In August I thought I am nearing the end of the abuse. I have integrated my father in June; in July I realized the truth about my mother and the sexual part of the abuse did not affect me anymore. I felt positive and excited and knew good things were on its way.

Instead things got worse. A repetitive thought that said when it can’t get worse it does get worse kept going through my mind. At first I laughed it off and thought, well the worse that can happen was death and I am not scared of death. And anyway I have been through the worse, so what else could there be.

My life started to get out of control when I was overwhelmed by fear. It was a cycle of chills that went through my body, perspiring and then fearful thoughts. This cycle was intense and repeated itself for 3 days. The thought when it can’t get worse it does get worse intensified. And then another realization, I cannot die. Over and over in my head it went: “When things can’t get worse it does get worse and I cannot die.” This brought a lot of anxiety.

All of a sudden I realized that I am in love for the first time in my life. I fell in love with a man that I could not understand why, because in my mind he was the last man I would go for. When I am with him I fell apart inside. This triggered my sexuality, which was like an explosion. I experienced feelings in my body and erotic fantasies I never had before. It was obsessive every moment of the day and I was convinced I lost my mind.

As if things can’t get any worse I made a very disturbing discovery. I suspected someone of being a pedophile. It became a big frustration in my life because it was a worry that kept nagging me. For the first time in my life I was not able to solve a problem by myself but had to be reliant on other people for help which provided many stumbling blocks. This triggered incredible rage and the rage I felt was towards God and I seriously questioned his identity.

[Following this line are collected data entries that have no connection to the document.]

-- ==== Sys2Proof/Word.lean ====
section
/-! DEFINITION. The word types of the core and the plainest arithmetic on them.
Pixel words and interface registers are 32 bits wide (spec/20_memory.md R64, spec/10_state.md section 2). -/

namespace Sys2Proof

/-- A 32-bit pixel word or interface register (R7, R64). -/
abbrev Word := BitVec 32

/-- An 8-bit byte of `IN`, or one channel of a pixel (R7, R60). -/
abbrev Byte := BitVec 8

/-- A prefix code, represented by its code lengths: entry `s` is the length of symbol `s`, 0 when it is absent
(spec/10_state.md R38; spec/00_scope.md R11). -/
abbrev Code := List Nat

/-- `LX(s)`, the number of extra bits of prefix symbol `s` (spec/30_encoding.md R89). -/
def extraBits (s : Nat) : Nat := if s < 4 then 0 else (s - 2) / 2

end Sys2Proof
end

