-- ==== Sys2Proof/Machine/BitReader.lean ====
section
/-! DEFINITION. The bit reader's operations (spec/40_bit_reader.md). None raises a failure: a read past the end gives
zero bits, and the callers check the end of the stream (R125). -/

namespace Sys2Proof.Machine

/-- BR_READ (R120): the next `n` bits, consumed. -/
def execBrRead (n : Nat) (s : State) : Out := .next (setRes (.value (peekBits s n)) (advance n s))

/-- BR_PEEK (R121): the next `n` bits, not consumed. -/
def execBrPeek (n : Nat) (s : State) : Out := .next (setRes (.value (peekBits s n)) s)

/-- BR_FILL (R122): no architectural effect. -/
def execBrFill (s : State) : Out := .next s

/-- BR_EOS (R123): 1 when the cursor has run past the end. -/
def execBrEos (s : State) : Out := .next (setRes (.value (isEos s).toNat) s)

/-- BR_ADVANCE (R124): consume `n` bits. -/
def execBrAdvance (n : Nat) (s : State) : Out := .next (advance n s)

end Sys2Proof.Machine
end

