-- ==== Sys2Proof/Machine/Framing.lean ====
section
/-! DEFINITION. The colour-cache and meta-Huffman elements (spec/41_stream_structure.md section 4). -/

namespace Sys2Proof.Machine

/-- After CacheConfig: level 0 reads its meta bit (R140), a nested image has no meta image and one group, and
reads its codes (R151). -/
def afterCache (m : Img) (s : State) : State :=
  if m.level0 then { setCurImg m s with phase := .metaCfg, stage := .metaBit }
  else { setCurImg { m with mt := noMap m.xs, ngroups := 1 } s with stage := .hcode }

/-- CCACHE_OFF (R152). -/
def execCcacheOff (s : State) : Out :=
  whenStage (s.stage = .ccache) <|
    withImg s fun m => .next (afterCache { m with cc := { bits := 0, arr := [] } } (advance 1 s))

/-- CCACHE_ON (R153): only 1..11 is legal; every slot starts as CACHE_INIT. -/
def execCcacheOn (c : BitVec 4) (s : State) : Out :=
  whenStage (s.stage = .ccache) <|
    withImg s fun m =>
      if c.toNat < 1 ∨ 11 < c.toNat then abort .invalidColorCacheBits (advance 5 s)
      else .next (afterCache { m with cc := freshCache c.toNat } (advance 5 s))

/-- The level-0 image's groups are read next (R140, R156). -/
def beginCodes (m : Img) (s : State) : State :=
  { s with img0 := some m, nested := none, phase := .codes, stage := .hcode }

/-- META_OFF (R154): no meta image and one group. -/
def execMetaOff (s : State) : Out :=
  whenStage (s.stage = .metaBit) <|
    match s.img0 with
    | some m => .next (beginCodes { m with mt := noMap m.xs, ngroups := 1 } (advance 1 s))
    | none => .refused .outOfGrammar

/-- META_ON (R155): the meta image is a sub-image of one index per tile. -/
def execMetaOn (b : BitVec 3) (s : State) : Out :=
  whenStage (s.stage = .metaBit) <|
    match s.img0 with
    | some m =>
      openNested (.groupMap (tileExp b)) (subSize m.xs (tileExp b)) (subSize m.ys (tileExp b)) (advance 4 s)
    | none => .refused .outOfGrammar

end Sys2Proof.Machine
end

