/-! ## The bit reader -/

/-- R61: bit `i` of the stream is bit `i & 7` of byte `i >> 3`, and 0 at or past `8 × LEN` (while the host has not
written `IN` during the job, R75). -/
def Obligations.StreamBits : Prop :=
  ∀ (s : State) (i : Nat), s.inFree = none →
    streamBit s i =
      (if i < 8 * s.inLen.toNat then decide (((s.inMem.read (i >>> 3)).toNat >>> (i &&& 7)) &&& 1 = 1) else false)

/-- R120 to R124: ReadBits returns the next `n` bits, the first one in bit 0, and consumes them; PeekBits returns them
and consumes none; FillBitWindow changes nothing; IsEOS says whether more bits were consumed than the input holds;
SkipBits consumes. Nothing else changes, and no failure is raised. -/
def Obligations.BitReader : Prop :=
  ∀ (s : State) (n : Nat),
    (n ≤ 24 → exec (.brRead n) s = .next { s with
      pos := s.pos + n,
      res := .value ((List.range n).map fun k => 2 ^ k * (streamBit s (s.pos + k)).toNat).sum }) ∧
    (n ≤ 24 → exec (.brPeek n) s = .next { s with
      res := .value ((List.range n).map fun k => 2 ^ k * (streamBit s (s.pos + k)).toNat).sum }) ∧
    exec .brFill s = .next s ∧
    exec .brEos s = .next { s with res := .value (if 8 * s.inLen.toNat < s.pos then 1 else 0) } ∧
    (n ≤ 15 → exec (.brAdvance n) s = .next { s with pos := s.pos + n })

/-- R60, R75: a host write of `IN` changes that byte and no other, and keeps the memory's canonical form; while no job
runs nothing else changes. While BUSY every bit the job reads inside its input from then on is a free value (the model's
form of "unspecified", log 7). -/
def Obligations.HostWritesInput : Prop :=
  ∀ (s : State) (a : BitVec 32) (b : Byte) (rest : List HostAct),
    s.host = .writeIn a b :: rest → s.inMem.wf = true →
    ∃ m : Memory, m.wf = true ∧ (∀ x, m.read x = if x = a.toNat then b else s.inMem.read x) ∧
      (isBusy s = false → step s = .next { s with host := rest, inMem := m }) ∧
      (isBusy s = true → ∃ t, step s = .next t ∧ t = { s with
          host := rest, inMem := m, inFree := some s.freeCtr, freeCtr := s.freeCtr + 1 } ∧
        ∀ i < 8 * s.inLen.toNat, streamBit t i = Config.freeStreamBit s.freeCtr i)

/-! ## The header and the failures -/

/-- R141, R142: the checks of HDR in their order (magic after 8 bits, version, end of stream, expected dimensions, each
after 40), and, when all pass, HDR, INFO and XSIZE. -/
def Obligations.HeaderElement : Prop :=
  ∀ (magic : BitVec 8) (w h : BitVec 14) (a : BitVec 1) (v : BitVec 3) (s : State), s.stage = .header →
    let expected := s.expect.getLsbD 31 = true →
      w.toNat = (s.expect.extractLsb' 0 14).toNat ∧ h.toNat = (s.expect.extractLsb' 14 14).toNat
    (magic ≠ 0x2F → endsJob .malformedHeader 8 s (exec (.hdr magic w h a v) s)) ∧
    (magic = 0x2F → v ≠ 0 → endsJob .malformedHeader 40 s (exec (.hdr magic w h a v) s)) ∧
    (magic = 0x2F → v = 0 → 8 * s.inLen.toNat < s.pos + 40 →
      endsJob .unexpectedEndOfStream 40 s (exec (.hdr magic w h a v) s)) ∧
    (magic = 0x2F → v = 0 → s.pos + 40 ≤ 8 * s.inLen.toNat → ¬ expected →
      endsJob .malformedHeader 40 s (exec (.hdr magic w h a v) s)) ∧
    (magic = 0x2F → v = 0 → s.pos + 40 ≤ 8 * s.inLen.toNat → expected →
      exec (.hdr magic w h a v) s = .next { s with
        pos := s.pos + 40
        hdr := { w := w.toNat + 1, h := h.toNat + 1, alpha := a, ver := 0 }
        info := (0 : BitVec 3) ++ a ++ h ++ w
        xsize := w.toNat + 1
        phase := .xform
        stage := .xform })

/-- R340, R341: Abort sets PHASE and STATUS, keeps BITPOS and INFO, discards the job's contexts and records, and the
core then waits: no later element is read. The six codes. -/
def Obligations.AbortSequence : Prop :=
  (∀ (k : Failure) (s : State), ∃ t, abort k s = .next t ∧ endsJob k 0 s (.next t) ∧
    step { t with host := [] } = .next { t with host := [] }) ∧
  statusFailed .malformedHeader = 0x14 ∧ statusFailed .invalidTransform = 0x24 ∧
  statusFailed .invalidColorCacheBits = 0x34 ∧ statusFailed .invalidHuffmanCode = 0x44 ∧
  statusFailed .corruptBackreference = 0x54 ∧ statusFailed .unexpectedEndOfStream = 0x64

/-- R342 to R347: an instruction that ends a job with a failure is one of the elements that check for that kind. R348:
nothing of a failed job but INFO, BITPOS and the sink (and the input, EXPECT and the model's own fields `params`,
`host`, `inFree`, `freeCtr`, logs 1, 4, 7) shows in what follows: two failures of a kind that agree on those are one
state. -/
def Obligations.FailuresComeFromTheirChecks : Prop :=
  (∀ (i : Instr) (s t : State), exec i s = .next t → s.phase ≠ .error → t.phase = .error →
    ∃ k, t.status = statusFailed k ∧ mayRaise k i = true ∧ endsJob k (t.pos - s.pos) s (.next t)) ∧
  ∀ (k : Failure) (s u : State),
    abort k { u with
      info := s.info, pos := s.pos, sink := s.sink, inMem := s.inMem, inLen := s.inLen, expect := s.expect
      params := s.params, host := s.host, inFree := s.inFree, freeCtr := s.freeCtr } = abort k s

/-! ## Transform records -/

/-- R143 to R149: each transform element of a type not yet read marks its type; XFORM_SUBGREEN appends its record,
and the others begin their sub-image (one value per tile of the coded image, or the palette in one row); XFORM_END
begins the level-0 image. Buffers of at most PIX_MAX pixels. What a fresh context holds beside its size and kind is the
model's (log 29). -/
def Obligations.TransformElements : Prop :=
  ∀ (s : State) (b : BitVec 3) (n : BitVec 8), s.stage = .xform →
    let up (x k : Nat) : Nat := (x + 2 ^ k - 1) / 2 ^ k
    let fresh (xs ys : Nat) (lvl : Bool) : Img :=
      { xs := xs, ys := ys, level0 := lvl, cc := ⟨0, []⟩, mt := ⟨0, xs, []⟩, ngroups := 1, codes := [], pix := [] }
    let k := b.toNat + 2
    (s.xsize * s.hdr.h ≤ s.params.pixMax →
      exec .xformEnd s = .next { s with
        pos := s.pos + 1, phase := .ccache, stage := .ccache, img0 := some (fresh s.xsize s.hdr.h true) }) ∧
    (s.seen.getLsbD 0 = false → up s.xsize k * up s.hdr.h k ≤ s.params.pixMax →
      exec (.xformPred b) s = .next { s with
        pos := s.pos + 6, seen := s.seen ||| 1, stage := .ccache,
        nested := some ⟨.predictor k, fresh (up s.xsize k) (up s.hdr.h k) false⟩ }) ∧
    (s.seen.getLsbD 1 = false → up s.xsize k * up s.hdr.h k ≤ s.params.pixMax →
      exec (.xformXcolor b) s = .next { s with
        pos := s.pos + 6, seen := s.seen ||| 2, stage := .ccache,
        nested := some ⟨.crossColour k, fresh (up s.xsize k) (up s.hdr.h k) false⟩ }) ∧
    (s.seen.getLsbD 2 = false →
      exec .xformSubgreen s = .next { s with
        pos := s.pos + 3, seen := s.seen ||| 4, xfs := s.xfs ++ [⟨.subtractGreen, s.xsize, 0, []⟩] }) ∧
    (s.seen.getLsbD 3 = false → n.toNat + 1 ≤ s.params.pixMax →
      ∃ wb, (wb = if n.toNat + 1 ≤ 2 then 3 else if n.toNat + 1 ≤ 4 then 2 else if n.toNat + 1 ≤ 16 then 1 else 0) ∧
        exec (.xformCindex n) s = .next { s with
          pos := s.pos + 11, seen := s.seen ||| 8, stage := .ccache,
          nested := some ⟨.palette wb, fresh (n.toNat + 1) 1 false⟩ })

/-- R144: a transform type read a second time fails the job just after its two type bits. -/
def Obligations.DuplicateTransformFails : Prop :=
  ∀ (s : State) (i : Instr) (k : XKind), s.stage = .xform → namedXform? i = some k →
    s.seen.getLsbD (match k with | .predictor => 0 | .crossColour => 1 | .subtractGreen => 2 | .colourIndexing => 3) =
      true →
    endsJob .invalidTransform 3 s (exec i s)

/-- R145, R146, R148, R63: a complete sub-image becomes the data of its record, which keeps the coded width it was read
at; the palette is expanded first, and the coded width shrinks to one pixel per 2^WB. -/
def Obligations.SubImageBecomesRecord : Prop :=
  ∀ (s : State) (n : Nested), s.host = [] → s.ops = [] → s.emit = .off → s.phase.running = true → s.stage = .pixel →
    s.nested = some n → n.img.level0 = false → n.img.pix.length = n.img.xs * n.img.ys →
    (∀ bits, n.use = .predictor bits → step s = .next { s with
      xfs := s.xfs ++ [⟨.predictor, s.xsize, bits, n.img.pix⟩], nested := none, stage := .xform }) ∧
    (∀ bits, n.use = .crossColour bits → step s = .next { s with
      xfs := s.xfs ++ [⟨.crossColour, s.xsize, bits, n.img.pix⟩], nested := none, stage := .xform }) ∧
    (∀ wb, n.use = .palette wb → Host.Core.run Sys2Proof.core 3 s = .next { s with
      xfs := s.xfs ++ [⟨.colourIndexing, s.xsize, wb, paletteTable n.img.pix wb⟩], nested := none, stage := .xform,
      xsize := (s.xsize + 2 ^ wb - 1) / 2 ^ wb, res := .pixels (paletteTable n.img.pix wb) })

/-- R310, R320: the model takes no step over its capacities: LEN over LEN_MAX at START, and an image context of more
than PIX_MAX pixels where it would be created (that it is checked there is log 5). -/
def Obligations.CapacityRefusals : Prop :=
  ∀ (s : State) (b : BitVec 3) (n : BitVec 8),
    let up (x : Nat) : Nat := (x + 2 ^ (b.toNat + 2) - 1) / 2 ^ (b.toNat + 2)
    (isBusy s = false → s.params.lenMax < s.inLen.toNat → exec .hostStart s = .refused .inputTooLong) ∧
    (s.stage = .xform → s.params.pixMax < s.xsize * s.hdr.h → exec .xformEnd s = .refused .imageTooLarge) ∧
    (s.stage = .xform → s.seen.getLsbD 0 = false → s.params.pixMax < up s.xsize * up s.hdr.h →
      exec (.xformPred b) s = .refused .imageTooLarge) ∧
    (s.stage = .xform → s.seen.getLsbD 1 = false → s.params.pixMax < up s.xsize * up s.hdr.h →
      exec (.xformXcolor b) s = .refused .imageTooLarge) ∧
    (s.stage = .xform → s.seen.getLsbD 3 = false → s.params.pixMax < n.toNat + 1 →
      exec (.xformCindex n) s = .refused .imageTooLarge) ∧
    (∀ m, s.stage = .metaBit → s.img0 = some m → s.params.pixMax < up m.xs * up m.ys →
      exec (.metaOn b) s = .refused .imageTooLarge)

/-! ## Image framing -/

/-- R152, R153: CCACHE_OFF disables the cache; CCACHE_ON with 1..11 creates it with every slot 0 and fails on 0 and
12..15. Then level 0 reads its meta bit, and a nested image, which has one group, its codes (R140, R151).
`META.XS` is `IMG.XS` where there is no meta image (R37). That `META.IDX` is then empty is the model's (log 29). -/
def Obligations.ColourCacheElements : Prop :=
  ∀ (s : State) (c : BitVec 4), s.stage = .ccache →
    (∀ m, s.nested = none → s.img0 = some m → m.level0 = true →
      exec .ccacheOff s = .next { s with
        pos := s.pos + 1, img0 := some { m with cc := ⟨0, []⟩ }, phase := .metaCfg, stage := .metaBit } ∧
      (1 ≤ c.toNat → c.toNat ≤ 11 → exec (.ccacheOn c) s = .next { s with
        pos := s.pos + 5, img0 := some { m with cc := ⟨c.toNat, List.replicate (2 ^ c.toNat) 0⟩ },
        phase := .metaCfg, stage := .metaBit })) ∧
    (∀ n, s.nested = some n → n.img.level0 = false →
      exec .ccacheOff s = .next { s with
        pos := s.pos + 1, stage := .hcode,
        nested := some { n with img := { n.img with cc := ⟨0, []⟩, mt := ⟨0, n.img.xs, []⟩, ngroups := 1 } } } ∧
      (1 ≤ c.toNat → c.toNat ≤ 11 → exec (.ccacheOn c) s = .next { s with
        pos := s.pos + 5, stage := .hcode,
        nested := some { n with img := { n.img with
          cc := ⟨c.toNat, List.replicate (2 ^ c.toNat) 0⟩, mt := ⟨0, n.img.xs, []⟩, ngroups := 1 } } })) ∧
    ((curImg s).isSome = true → (c.toNat = 0 ∨ 12 ≤ c.toNat) →
      endsJob .invalidColorCacheBits 5 s (exec (.ccacheOn c) s))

From all directions there were pressure in my life; it felt like I was on fire, perspiring continuously. The heat was unbearable and it felt like I was running flat out wanting to rip of my clothes to cool down.

I read about Ibogaine by mere chance and it jumped out at me. I instinctively knew I must do this and that is how you met me for the first time.

Expectation

From what I read and what you told me about Ibogaine I expected it to be a mental process. I started to prepare and console myself that I will not feel any pain but will only see my childhood experiences and be able integrate this. It will be ok, I thought.

My Blindspot

The first image I got was a glimpse of the man I love, a house and me. It was like we were married. The next was an image of a big wave and within this wave, a big, black, wiry insect that looked like a robot. It was as if this wave was about to break, and destroy everything and if something survived, the insect would trampled it to death.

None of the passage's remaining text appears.